4. The method according to claim 1, characterized in that, The preset scheduling strategy includes: Based on the real-time received large model inference task's memory and computing resource requirements, and the real-time acquisition of the remaining memory and computing resources of each sub-scheduling level node in the corresponding computing subdomain, it is determined whether the remaining memory and computing resources of each computing subdomain can simultaneously meet the memory and computing resource requirements of the large model inference task. All computational subdomains that can simultaneously meet the memory and computational resource requirements of the large model inference task are identified as the candidate computational subdomain set. The remaining memory resources and remaining computing resources of all computing subdomains in the candidate computing subdomain set are sorted to obtain the first sorting result and the second sorting result. Based on the first and second sorting results, a comprehensive score is obtained for each computational subdomain. The large model inference task received in real time is then assigned and forwarded to the sub-scheduling level node connected to the computational subdomain with the highest comprehensive score.

5. The method according to claim 1, characterized in that, Each scheduling level node includes a task queue, a memory manager, a compute unit manager, and a task scheduler.

6. The method according to claim 5, characterized in that, After scheduling the large model inference task to the corresponding target GPU computing unit so that the target GPU computing unit performs the computation of the corresponding large model inference task, the method further includes: Each sub-scheduling level node in the scheduling domain receives task completion information from the target GPU computing unit in the corresponding computing subdomain, and dequeues the corresponding large model inference task from the corresponding task queue based on the received task completion information. The received task completion information is sent to the overall scheduling level node so that the overall scheduling level node dequeues the corresponding large model inference task from the task queue based on the received task completion information.
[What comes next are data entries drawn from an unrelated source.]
/-- Settles O49: the least key, if there is one, is below 16 and so stands unreduced in the byte written. -/
theorem waitKeyPollsOrTakesTheLeastKey : Obligations.WaitKeyPollsOrTakesTheLeastKey := by
  refine ⟨encodes_rowOf (i := .waitKey 0) rfl, fun x s => ⟨exec_waitKey_idle, fun h => ?_⟩⟩
  obtain ⟨k, hlt, hdown, hleast, hexec⟩ := exec_waitKey_pressed (x := x) h
  refine ⟨_, hexec, k, hlt, hdown, hleast, ?_, rfl, frame_setReg s x _⟩
  rw [advance_reg, setReg_reg_same, BitVec.toNat_ofNat]
  exact Nat.mod_eq_of_lt (by omega)

/-- Settles O50: set-sound leaves `TONE` and the pulses as they were, so the tick after it is the tick of R129 on the
value written. -/
theorem timerInstructionsMoveOneByte : Obligations.TimerInstructionsMoveOneByte := by
  refine ⟨encodes_rowOf (i := .readDelay 0) rfl, encodes_rowOf (i := .setDelay 0) rfl,
    encodes_rowOf (i := .setSound 0) rfl, fun x s =>
      ⟨⟨_, rfl, setReg_reg_same s x s.dt, rfl, frame_setReg s x _⟩,
        ⟨_, rfl, rfl, rfl, rfl, frame_setTimers s (s.reg x) s.st⟩, ?_⟩⟩
  obtain ⟨hregs, hi, hstack, hmem, hpixels, hhidden⟩ := frame_setTimers s s.dt (s.reg x)
  refine ⟨_, rfl, rfl, rfl, rfl, hregs, hi, hstack, hmem, hpixels, hhidden, fun hb ht => ?_, fun hb ht => ?_,
    fun hb ht => ?_, fun hb ht => ?_, fun hb ht => ?_, fun hb ht => ?_⟩
  case refine_1 | refine_2 => simpa [ht] using tickEvent_sound_setSt s (s.reg x) (tickPulses_of_st_zero hb)
  case refine_3 | refine_4 => simpa [ht] using tickEvent_sound_setSt s (s.reg x) (tickPulses_of_st_one hb)
  case refine_5 | refine_6 => simpa [ht] using tickEvent_sound_setSt s (s.reg x) (tickPulses_of_one_lt_st hb)

end Sys2Proof.Machine

/-! PROOFS about unrecognized words: which words they are, and that executing one only moves `PC`. -/

namespace Sys2Proof

/-! ### Which words are unrecognized (R102) -/

section UnrecognizedWords

variable {w : Word}

theorem withFieldsOf_decode0 (w : Word) : (decode0 w).withFieldsOf w = decode0 w := by
  unfold decode0
  split_ifs <;> rfl

theorem withFieldsOf_decode8 (w : Word) : (decode8 w).withFieldsOf w = decode8 w := by
  unfold decode8
  split <;> rfl

theorem withFieldsOf_decodeE (w : Word) : (decodeE w).withFieldsOf w = decodeE w := by
  unfold decodeE
  split_ifs <;> rfl

theorem withFieldsOf_decodeF (w : Word) : (decodeF w).withFieldsOf w = decodeF w := by
  unfold decodeF
  split_ifs <;> rfl

/-- The operands of a decoded instruction are the fields of its word (R91). -/
theorem withFieldsOf_decodeWord (w : Word) : (decodeWord w).withFieldsOf w = decodeWord w := by
  unfold decodeWord
  split
  case h_1 => exact withFieldsOf_decode0 w
  case h_9 => exact withFieldsOf_decode8 w
  case h_15 => exact withFieldsOf_decodeE w
  case h_16 => exact withFieldsOf_decodeF w
  all_goals rfl

/-- A word is unrecognized exactly when it selects an unrecognized row and that row may hold it. -/
theorem decodeWord_unrecognized_iff : (decodeWord w).recognized = false ↔
    ∃ i : Instr, i.recognized = false ∧ selects (rowOf i).1 (rowOf i).2 w ∧ (i.withFieldsOf w).wf = true := by
  constructor
  · intro h
    obtain ⟨hs, hwf⟩ := fits_decodeWord w
    exact ⟨decodeWord w, h, hs, (withFieldsOf_decodeWord w).symm ▸ hwf⟩
  · rintro ⟨i, hi, hs, hwf⟩
    rw [decodeWord_of_selects hs hwf, recognized_withFieldsOf, hi]

/-- The low nibbles family 8 leaves to the unrecognized words (R96). -/
theorem unrec8_wf_iff_mem {x y : RegIdx} {n : Nibble} :
    (Instr.unrec8 x y n).wf = true ↔ n ∈ ([0x8, 0x9, 0xA, 0xB, 0xC, 0xD, 0xF] : List Nibble) := by
  rw [unrec8_wf_iff]
  revert n
  decide

theorem unrecE_wf_iff_notMem {x : RegIdx} {kk : Byte} : (Instr.unrecE x kk).wf = true ↔ kk ∉ assignedE := by
  simp [Instr.wf]

/-- The unrecognized words, family by family (R102). -/
theorem decodeWord_unrecognized_iff_families : (decodeWord w).recognized = false ↔
    (fieldOp w = 0x0 ∧ w ≠ 0x00E0 ∧ w ≠ 0x00EE) ∨
    (fieldOp w = 0x8 ∧ fieldN w ∈ ([0x8, 0x9, 0xA, 0xB, 0xC, 0xD, 0xF] : List Nibble)) ∨
    (fieldOp w = 0xE ∧ fieldKk w ∉ assignedE) ∨
    (fieldOp w = 0xF ∧ fieldKk w ∉ assignedF) := by
  rw [decodeWord_unrecognized_iff]
  constructor
  · rintro ⟨i, hi, hs, hwf⟩
    cases i <;> dsimp only [rowOf] at hs
    case sys =>
      have ho := fieldOp_of_selects hs rfl
      exact .inl ⟨ho, (sys_wf_iff ho).1 hwf⟩
    case unrec8 => exact .inr (.inl ⟨fieldOp_of_selects hs rfl, unrec8_wf_iff_mem.1 hwf⟩)
    case unrecE => exact .inr (.inr (.inl ⟨fieldOp_of_selects hs rfl, unrecE_wf_iff_notMem.1 hwf⟩))
    case unrecF => exact .inr (.inr (.inr ⟨fieldOp_of_selects hs rfl, unrecF_wf_iff.1 hwf⟩))
    all_goals cases hi
  · rintro (⟨ho, hw⟩ | ⟨ho, hn⟩ | ⟨ho, hk⟩ | ⟨ho, hk⟩)
    · exact ⟨.sys 0, rfl, selects_of_op ho rfl, (sys_wf_iff ho).2 hw⟩
    · exact ⟨.unrec8 0 0 0, rfl, selects_of_op ho rfl, unrec8_wf_iff_mem.2 hn⟩
    · exact ⟨.unrecE 0 0, rfl, selects_of_op ho rfl, unrecE_wf_iff_notMem.2 hk⟩
    · exact ⟨.unrecF 0 0, rfl, selects_of_op ho rfl, unrecF_wf_iff.2 hk⟩

end UnrecognizedWords

end Sys2Proof

namespace Sys2Proof.Machine

/-! ### What an unrecognized instruction does (R210, R211) -/

section UnrecognizedInstr

variable {i : Instr}

theorem exec_of_unrecognized (h : i.recognized = false) (s : State) : exec i s = .next s.advance := by
  cases i with
  | sys | unrec8 | unrecE | unrecF => rfl
  | _ => cases h

/-- An unrecognized instruction reads neither input port (R36). -/
theorem samplePorts_of_unrecognized (h : i.recognized = false) (s : State) (keys : Word) (rnd : Byte) :
    s.samplePorts i keys rnd = s := by
  cases i with
  | sys | unrec8 | unrecE | unrecF => rfl
  | _ => cases h

end UnrecognizedInstr

/-- Settles O51: a word is unrecognized by its family's own test, and each of the four rows only advances. -/
theorem unrecognizedWordsOnlyAdvancePc : Obligations.UnrecognizedWordsOnlyAdvancePc :=
  ⟨fun _ => decodeWord_unrecognized_iff_families, fun _ s hi =>
    ⟨s.advance, exec_of_unrecognized hi s, rfl, frame_setPc s _, samplePorts_of_unrecognized hi s⟩⟩

end Sys2Proof.Machine

/-! PROOFS about exceptions: what taking a fatal condition does, who raises which, and what clears the record. -/

namespace Sys2Proof.Machine

/-! ### The fault record -/

section FaultRecord

variable {s t : State}

theorem faultValid_eq_true_iff : s.faultValid = true ↔ s.runState = .faulted := beq_iff_eq

theorem faultValid_of_running (h : s.runState = .running) : s.faultValid = false := by simp [State.faultValid, h]

/-- The recorded code tells the condition (R220). -/
theorem number_injective : Function.Injective FatalCode.number := by
  intro c d h
  cases c <;> cases d <;> simp [FatalCode.number] at h ⊢

/-- The executor's state, the fault code and the fault value (R31). -/
def SameFaultRecord (s t : State) : Prop :=
  t.runState = s.runState ∧ t.faultCode = s.faultCode ∧ t.faultInfo = s.faultInfo

theorem SameFaultRecord.refl (s : State) : SameFaultRecord s s := ⟨rfl, rfl, rfl⟩

/-- Taking a fatal condition moves no stack entry and not the depth (R227). -/
theorem sameStack_raiseFatal (s : State) (f : Fatal) : SameStack s (s.raiseFatal f) := ⟨rfl, fun _ => rfl⟩

/-- A program image may be loaded over a recorded fault, which stays (R230, R252). -/
theorem sameFaultRecord_loadRomEvent (bytes : List Byte) (s : State) : SameFaultRecord s (loadRomEvent bytes s) := by
  unfold loadRomEvent
  split
  · exact ⟨rfl, rfl, rfl⟩
  · exact .refl s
7. The method according to any one of claims 1 to 6, characterized in that, Based on the memory and computational resource requirements of the large model inference task, the task type is determined to be either a memory-constrained task or a computationally-constrained task, including: If the large model inference task requires more video memory resources than computing resources, then the large model inference task is a video memory-limited task. If the computational resource requirements of the large model inference task are higher than the video memory resource requirements, then the large model inference task is a computationally constrained task.

8. A hierarchical and domain-based large-model inference task scheduling system, comprising a processor, a memory, and computer instructions stored in the memory, characterized in that, The processor is configured to execute the computer instructions, and when the computer instructions are executed, the system implements the steps of the method as described in any one of claims 1 to 7.

9. A computer-readable storage medium having a computer program stored thereon, characterized in that, When executed by a processor, the computer program implements the steps of the method as described in any one of claims 1 to 7.

10. A computer program product comprising computer instructions, characterized in that, When executed by a processor, the computer instructions implement the steps of the method according to any one of claims 1 to 7.